/-- Instructions that complete at issue with a result in the context (R279, R283, R284, R293, R303, R307, R312, Tables 10.3 and
10.4): each writes the registers named and nothing else of the context but PC. -/
def Obligations.ZellekComputeAnswers : Prop :=
  ∀ (s : State) (c : Fin 16),
    let x := getCtx s c
    let effect (i : Instr) (z : Zellek) (y : Ctx) : Prop :=
      Issues s c z → ∃ t, exec i s = .next t ∧ getCtx t c = stepped y ∧ Issued c s t
    let sets (i : Instr) (z : Zellek) (d : BitVec 4) (v : Word64) : Prop := effect i z ((fetched x).setReg d.toNat v)
    (∀ d a src,
      let p := x.reg a.toNat
      let q : Word64 := match src with
        | .reg b => x.reg b.toNat
        | .imm v => v.signExtend 64
      sets (.aluAdd c) (.alu .add d a src) d (p + q)
      ∧ sets (.aluSub c) (.alu .sub d a src) d (p - q)
      ∧ sets (.aluMul c) (.alu .mul d a src) d (p * q)
      ∧ sets (.aluAnd c) (.alu .and d a src) d (p &&& q)
      ∧ sets (.aluOr c) (.alu .or d a src) d (p ||| q)
      ∧ sets (.aluXor c) (.alu .xor d a src) d (p ^^^ q)
      ∧ sets (.aluShl c) (.alu .shl d a src) d (if q.toNat < 64 then BitVec.ofNat 64 (p.toNat * 2 ^ q.toNat) else 0)
      ∧ sets (.aluShr c) (.alu .shr d a src) d (if q.toNat < 64 then BitVec.ofNat 64 (p.toNat / 2 ^ q.toNat) else 0)
      ∧ sets (.aluSar c) (.alu .sar d a src) d (BitVec.ofInt 64 (p.toInt / 2 ^ (if q.toNat < 64 then q.toNat else 63)))
      ∧ sets (.aluSlt c) (.alu .slt d a src) d (if p.toInt < q.toInt then 1 else 0)
      ∧ sets (.aluSltu c) (.alu .sltu d a src) d (if p.toNat < q.toNat then 1 else 0)
      ∧ sets (.aluSeq c) (.alu .seq d a src) d (if p = q then 1 else 0)
      ∧ sets (.aluMin c) (.alu .min d a src) d (if p.toInt < q.toInt then p else q)
      ∧ sets (.aluMax c) (.alu .max d a src) d (if p.toInt < q.toInt then q else p))
    ∧ (∀ d v, sets (.movi c) (.movi d v) d (v.signExtend 64)
        ∧ sets (.movhi c) (.movhi d v) d (v ++ (x.reg d.toNat).extractLsb' 0 32))
    ∧ (∀ d, sets (.movst c) (.movst d) d (BitVec.ofNat 64 (x.lastSts.toNat + if x.heelLate then 32 else 0))
        ∧ sets (.evrd c) (.evrd d) d s.seq.events
        ∧ sets (.rdcnt c) (.rdcnt d) d (if s.tick.cntValid then s.tick.counter else 0)
        ∧ sets (.rdfrm c) (.rdfrm d) d
            (if s.tick.cntValid then BitVec.ofNat 64 (s.tick.counter.toNat / 2 ^ s.tick.frameLog2.toNat) else 0))
    ∧ effect (.nop c) .nop (fetched x) ∧ effect (.fence c) .fence (fetched x)
    ∧ (∀ k, effect (.labelI c) (.labelI k) { fetched x with cls := k.toNat })
    ∧ (∀ d, effect (.tzero c) (.tzero d)
        ((fetched x).setBlocks ((List.range 4).map fun b => (d.toNat * 4 + b, TileBlock.zero))))
    ∧ (∀ d a, effect (.tmov c) (.tmov d a)
        ((fetched x).setBlocks ((List.range 4).map fun b => (d.toNat * 4 + b, x.block a.toNat b))))

/-- Control, events and heels (R246, R254, R263, R270, R271, R280 to R282, R301, R302, R24, R304). A branch goes to its target,
whose instruction issues 2 sc later at the earliest. A word that is illegal, a double error, and a parity failure fault the
context with PC at the instruction. END sends the reply owed, with g0 to g3, and the context is idle; a reply that a fault sends
leaves 4 sc later (entry 19). A wait whose condition holds completes at once. -/
def Obligations.ZellekControlAnswers : Prop :=
  ∀ (s : State) (c : Fin 16),
    let x := getCtx s c
    let effect (i : Instr) (z : Zellek) (u : State) (y : Ctx) : Prop :=
      Issues s c z → ∃ t, exec i s = .next t ∧ getCtx t c = stepped y ∧ Issued c u t
    let goes (y : Ctx) (target : BitVec 14) : Ctx := { y with pc := target, after := s.env.sc + 2 }
    let bounds (y : Ctx) : Ctx := y.setSts 4 s.seq.nextId
    let faults (i : Instr) (cause : Nat) : Prop := ∃ t, exec i s = .next t
      ∧ (getCtx t c).state = .fault ∧ (getCtx t c).cause = BitVec.ofNat 4 cause ∧ (getCtx t c).pc = x.pc ∧ (getCtx t c).g = x.g
      ∧ (∀ d, d ≠ c.val → getCtx t d = getCtx s d)
      ∧ t.saf = (report 0x51 1 (0x7000 + c.val) (detailC c x.pc.toNat cause 0) s).saf
      ∧ ((∀ k, x.call = some k → k.reply = false) → t.out = s.out)
      ∧ (∀ k, x.call = some k → k.reply = true → k.port ≠ .xp → ∃ m, t.out.egress = s.out.egress ++ [m] ∧ m.op = 0xA
          ∧ m.body = .callRsp .poison (BitVec.ofNat 4 c) ∧ m.txn = k.txn ∧ m.data = [] ∧ m.ready = s.env.sc + 4)
    (∀ target, effect (.br c) (.br target) s (goes (fetched x) target))
    ∧ (∀ k a b target,
      let p := x.reg a.toNat
      let q := x.reg b.toNat
      let taken : Prop := match k with
        | .eq => p = q
        | .ne => p ≠ q
        | .lt => p.toInt < q.toInt
        | .ge => q.toInt ≤ p.toInt
        | .ltu => p.toNat < q.toNat
        | .geu => q.toNat ≤ p.toNat
      (taken → effect (.bcc c) (.bcc k a b target) s (goes (fetched x) target))
      ∧ (¬ taken → effect (.bcc c) (.bcc k a b target) s (fetched x)))
    ∧ (∀ neg ref target,
      let hit : Prop := x.lastSts = ref.getD 0
      ((neg = false ↔ hit) → effect (.bst c) (.bst neg ref target) s (goes (fetched x) target))
      ∧ (¬ (neg = false ↔ hit) → effect (.bst c) (.bst neg ref target) s (fetched x)))
    ∧ (∀ d target, effect (.jal c) (.jal d target) s
        (goes ((fetched x).setReg d.toNat ((x.pc + 1).zeroExtend 64)) target))
    ∧ (∀ a, effect (.jr c) (.jr a) s (goes (fetched x) ((x.reg a.toNat).extractLsb' 0 14)))
    ∧ (inUse s → mayIssue s c = true →
      ((fetch s c).1 = 2 → faults (.nop c) 2)
      ∧ ((fetch s c).1 ≠ 2 → zdecode c (fetch s c).2 = none → faults (.illegal c) 1)
      ∧ (∀ z, nextInsn s c = some z → readsBad x z = true → faults (z.row c) 3))
    ∧ (Issues s c .endI → ∃ t, exec (.endI c) s = .next t ∧ (getCtx t c).state = .idle ∧ (getCtx t c).pend = []
        ∧ (getCtx t c).call = none ∧ (getCtx t c).g = x.g ∧ Issued c { s with out := t.out, fg := t.fg } t
        ∧ ((∀ k, x.call = some k → k.reply = false) → t.out = s.out ∧ t.fg = s.fg)
        ∧ (∀ k, x.call = some k → k.reply = true → k.port ≠ .xp → ∃ m, t.out.egress = s.out.egress ++ [m] ∧ m.op = 0xA
            ∧ m.body = .callRsp .ok (BitVec.ofNat 4 c) ∧ m.txn = k.txn ∧ m.ready = s.env.sc + 9
            ∧ m.data = [plain (x.reg 3 ++ x.reg 2 ++ x.reg 1 ++ x.reg 0)]))
    ∧ (∀ a, effect (.evset c) (.evset a) { s with seq := { s.seq with evNext := s.seq.evNext ||| x.reg a.toNat } } (fetched x))
    ∧ (∀ a, effect (.evclr c) (.evclr a) { s with seq := { s.seq with events := s.seq.events &&& ~~~(x.reg a.toNat) } }
        (fetched x))
    ∧ (∀ a all use,
      let m := x.reg a.toNat
      let i : Instr := .evwait c
      let z : Zellek := .evwait a all use
      let waits : Ctx := { fetched x with state := .wait, wait := .events m all use }
      let hit : Prop := (all = true ∧ s.seq.events &&& m = m) ∨ (all = false ∧ s.seq.events &&& m ≠ 0)
      (m = 0 → effect i z s (bounds (fetched x)))
      ∧ (m ≠ 0 → ¬ hit → effect i z s waits)
      ∧ (m ≠ 0 → hit → effect i z
          { s with seq := { s.seq with events := if use then s.seq.events &&& ~~~m else s.seq.events } }
          (released s.seq.nextId waits)))
    ∧ (∀ a frame,
      let l := s.tick.frameLog2.toNat
      let g := (x.reg a.toNat).toNat
      let h := if frame then g * 2 ^ l else g
      let good : Prop := s.tick.cntValid = true ∧ h < 2 ^ 64 ∧ s.tick.counter.toNat < h ∧ h ≤ s.tick.counter.toNat + 2 ^ 36
      let y : Ctx := { fetched x with heelLate := false }
      (good → effect (.heel c) (.heel a frame) s { y with state := .wait, wait := .heel (BitVec.ofNat 64 h) })
      ∧ (¬ good → effect (.heel c) (.heel a frame) s (bounds y)))

/-- Streams and context control (R244, R245, R258, R261, R308 to R311, R314, R386, Table 10.5): their statuses, and what they do on
success. The words of SCABS and of an image are read at once (entry 18); the reads of an image end 51 sc later (entry 20). -/
def Obligations.ZellekServicesAnswer : Prop :=
  ∀ (s : State) (c : Fin 16),
    let x := getCtx s c
    let id := s.seq.nextId
    let effect (i : Instr) (z : Zellek) (u : State) (y : Ctx) : Prop :=
      Issues s c z → ∃ t, exec i s = .next t ∧ getCtx t c = stepped y ∧ Issued c u t
    let gives (st : Status) (y : Ctx) : Ctx := y.setSts (statusCode st) id
    let z5 (z : Zellek) : Ctx := opened (fetched x) (entryOf z id false false .nothing 1)
    (∀ k : BitVec 4,
      let r := getStream s k.toNat
      let with' (f : Stream → Stream) : State := setStream k.toNat f s
      (∀ d, r.seedBad = false → r.stepBad = false →
          effect (.steprd c) (.steprd d k) s ((fetched x).setReg d.toNat (r.step.zeroExtend 64)))
      ∧ (∀ a, r.seedBad = false → r.stepBad = false →
          let v := x.reg a.toNat
          (v.toNat < 2 ^ 48 → effect (.stepadd c) (.stepadd a k)
            (with' fun r => { r with step := r.step + BitVec.ofNat 48 v.toNat }) (gives .ok (fetched x)))
          ∧ (2 ^ 48 ≤ v.toNat → effect (.stepadd c) (.stepadd a k) s (gives .bounds (fetched x))))
      ∧ effect (.scclr c) (.scclr k) (with' fun r => { r with acc := 0, leaves := 0, spoiled := false, scentBad := false }) (fetched x)
      ∧ (∀ p, r.scentBad = false →
          let d := digest r.acc r.leaves
          (r.spoiled = true → effect (.scrd c) (.scrd p k) s (gives .poison (fetched x)))
          ∧ (r.spoiled = false → effect (.scrd c) (.scrd p k) s (gives .ok
              (((fetched x).setReg (2 * p.toNat) (d.extractLsb' 0 64)).setReg (2 * p.toNat + 1) (d.extractLsb' 64 64)))))
      ∧ (∀ a b,
          let off := (x.reg a.toNat).toNat
          let n := (x.reg b.toNat).toNat
          let good : Prop := off < 2 ^ 24 ∧ off % 32 = 0 ∧ n ≤ 2048 ∧ off + 32 * n ≤ kennelEnd s
            ∧ (n = 0 ∨ inStage s off (off + 32 * n) = false)
          let i : Instr := .scabs c
          let z : Zellek := .scabs a b k
          (¬ good → effect i z s (gives .bounds (fetched x)))
          ∧ (good → n = 0 → effect i z s (gives .ok (fetched x)))
          ∧ (∀ ws : List Code, good → n ≠ 0 → ws.length = n → HoldsWords s off ws → ChannelsSound s → r.scentBad = false →
              (∀ j, j < n → readRefused s [off + 32 * j] = none) → Issues s c z →
              let due := max (s.env.sc + 17) (r.busy + 1) + n
              ∃ t, exec i s = .next t ∧ getCtx t c = stepped (z5 z)
                ∧ getStream t k.toNat = { r with acc := ws.foldl absorb r.acc, leaves := r.leaves + BitVec.ofNat 64 n, busy := due }
                ∧ t.seq.done = s.seq.done ++ [Result.mk due c id (some .ok) [] []] ∧ t.out = s.out ∧ t.saf = s.saf)))
    ∧ (∀ a g pc cls,
      let n := (x.reg a.toNat).toNat
      let may : Prop := n < 16 ∧ n ≠ 0 ∧ (getCtx s n).state = .idle ∧ s.seq.pool.getLsbD (n - 1) = false
      let z : Zellek := .ctxc (.start a g pc cls)
      (¬ may → effect (.ctxcStart c) z s (gives .bounds (fetched x)))
      ∧ (may → Issues s c z → ∃ t, exec (.ctxcStart c) s = .next t ∧ getCtx t c = stepped (gives .ok (fetched x))
          ∧ (getCtx t n).state = .ready ∧ (getCtx t n).pc = pc ∧ (getCtx t n).cls = cls.toNat ∧ (getCtx t n).call = none
          ∧ (∀ k, k < 16 → (getCtx t n).reg k = if k < 4 then x.reg (4 * g.toNat + k) else 0)
          ∧ (∀ d, d ≠ n → d ≠ c.val → getCtx t d = getCtx s d) ∧ t.out = s.out))
    ∧ (∀ a,
      let n := (x.reg a.toNat).toNat
      let live : Prop := n < 16 ∧ n ≠ 0 ∧ (getCtx s n).live = true
      let maySuspend : Prop := live ∧ (getCtx s n).state ≠ .susp ∧ (getCtx s n).state ≠ .xfer ∧ saveRegionOk s = true
      let mayRestore : Prop := n < 16 ∧ n ≠ 0 ∧ ((getCtx s n).state = .idle ∨ (getCtx s n).state = .susp) ∧ saveRegionOk s = true
      (¬ live → effect (.ctxcStop c) (.ctxc (.stop a)) s (gives .bounds (fetched x)))
      ∧ (live → Issues s c (.ctxc (.stop a)) → ∃ t, exec (.ctxcStop c) s = .next t
          ∧ getCtx t c = stepped (gives .ok (fetched x)) ∧ (getCtx t n).state = .idle ∧ (getCtx t n).pend = []
          ∧ (∀ d, d ≠ n → d ≠ c.val → getCtx t d = getCtx s d) ∧ (∀ w ∈ t.ken.waits, ∀ j, w.party ≠ .ctx n j))
      ∧ (¬ maySuspend → effect (.ctxcSuspend c) (.ctxc (.suspend a)) s (gives .bounds (fetched x)))
      ∧ (maySuspend → Issues s c (.ctxc (.suspend a)) → ∃ t, exec (.ctxcSuspend c) s = .next t
          ∧ getCtx t c = stepped (gives .ok (fetched x)) ∧ getCtx t n = { getCtx s n with suspPend := true }
          ∧ (∀ d, d ≠ n → d ≠ c.val → getCtx t d = getCtx s d) ∧ t.out = s.out)
      ∧ (¬ mayRestore → effect (.ctxcRestore c) (.ctxc (.restore a)) s (gives .bounds (fetched x)))
      ∧ (∀ ws : List Code, mayRestore → ws.length = 70 → HoldsWords s (imageOffset s n) ws → Issues s c (.ctxc (.restore a)) →
          ∃ t, exec (.ctxcRestore c) s = .next t ∧ getCtx t c = stepped (z5 (.ctxc (.restore a)))
            ∧ (imageOk n (ws.map plain) = true → t.seq.done = s.seq.done ∧ getCtx t n = { getCtx s n with
                state := .xfer, image := some { words := ws, readAt := s.env.sc + 51, ready := false, asker := some id,
                                                susp := decide ((getCtx s n).state = .susp) } })
            ∧ (imageOk n (ws.map plain) = false → getCtx t n = getCtx s n
                ∧ t.seq.done = s.seq.done ++ [Result.mk (s.env.sc + 51) c id (some .bounds) [] []])))
    ∧ (∀ bits, effect (.ctxcPool c) (.ctxc (.pool bits)) { s with seq := { s.seq with pool := bits } } (gives .ok (fetched x)))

# Assigned task
Using the data above, reproduce exactly the lines from the line that contains "t.out = s.out))" through the line that contains "n).pend = []", including both.

# Expected output
          ∧ (∀ d, d ≠ n → d ≠ c.val → getCtx t d = getCtx s d) ∧ t.out = s.out))
    ∧ (∀ a,
      let n := (x.reg a.toNat).toNat
      let live : Prop := n < 16 ∧ n ≠ 0 ∧ (getCtx s n).live = true
      let maySuspend : Prop := live ∧ (getCtx s n).state ≠ .susp ∧ (getCtx s n).state ≠ .xfer ∧ saveRegionOk s = true
      let mayRestore : Prop := n < 16 ∧ n ≠ 0 ∧ ((getCtx s n).state = .idle ∨ (getCtx s n).state = .susp) ∧ saveRegionOk s = true
      (¬ live → effect (.ctxcStop c) (.ctxc (.stop a)) s (gives .bounds (fetched x)))
      ∧ (live → Issues s c (.ctxc (.stop a)) → ∃ t, exec (.ctxcStop c) s = .next t
          ∧ getCtx t c = stepped (gives .ok (fetched x)) ∧ (getCtx t n).state = .idle ∧ (getCtx t n).pend = []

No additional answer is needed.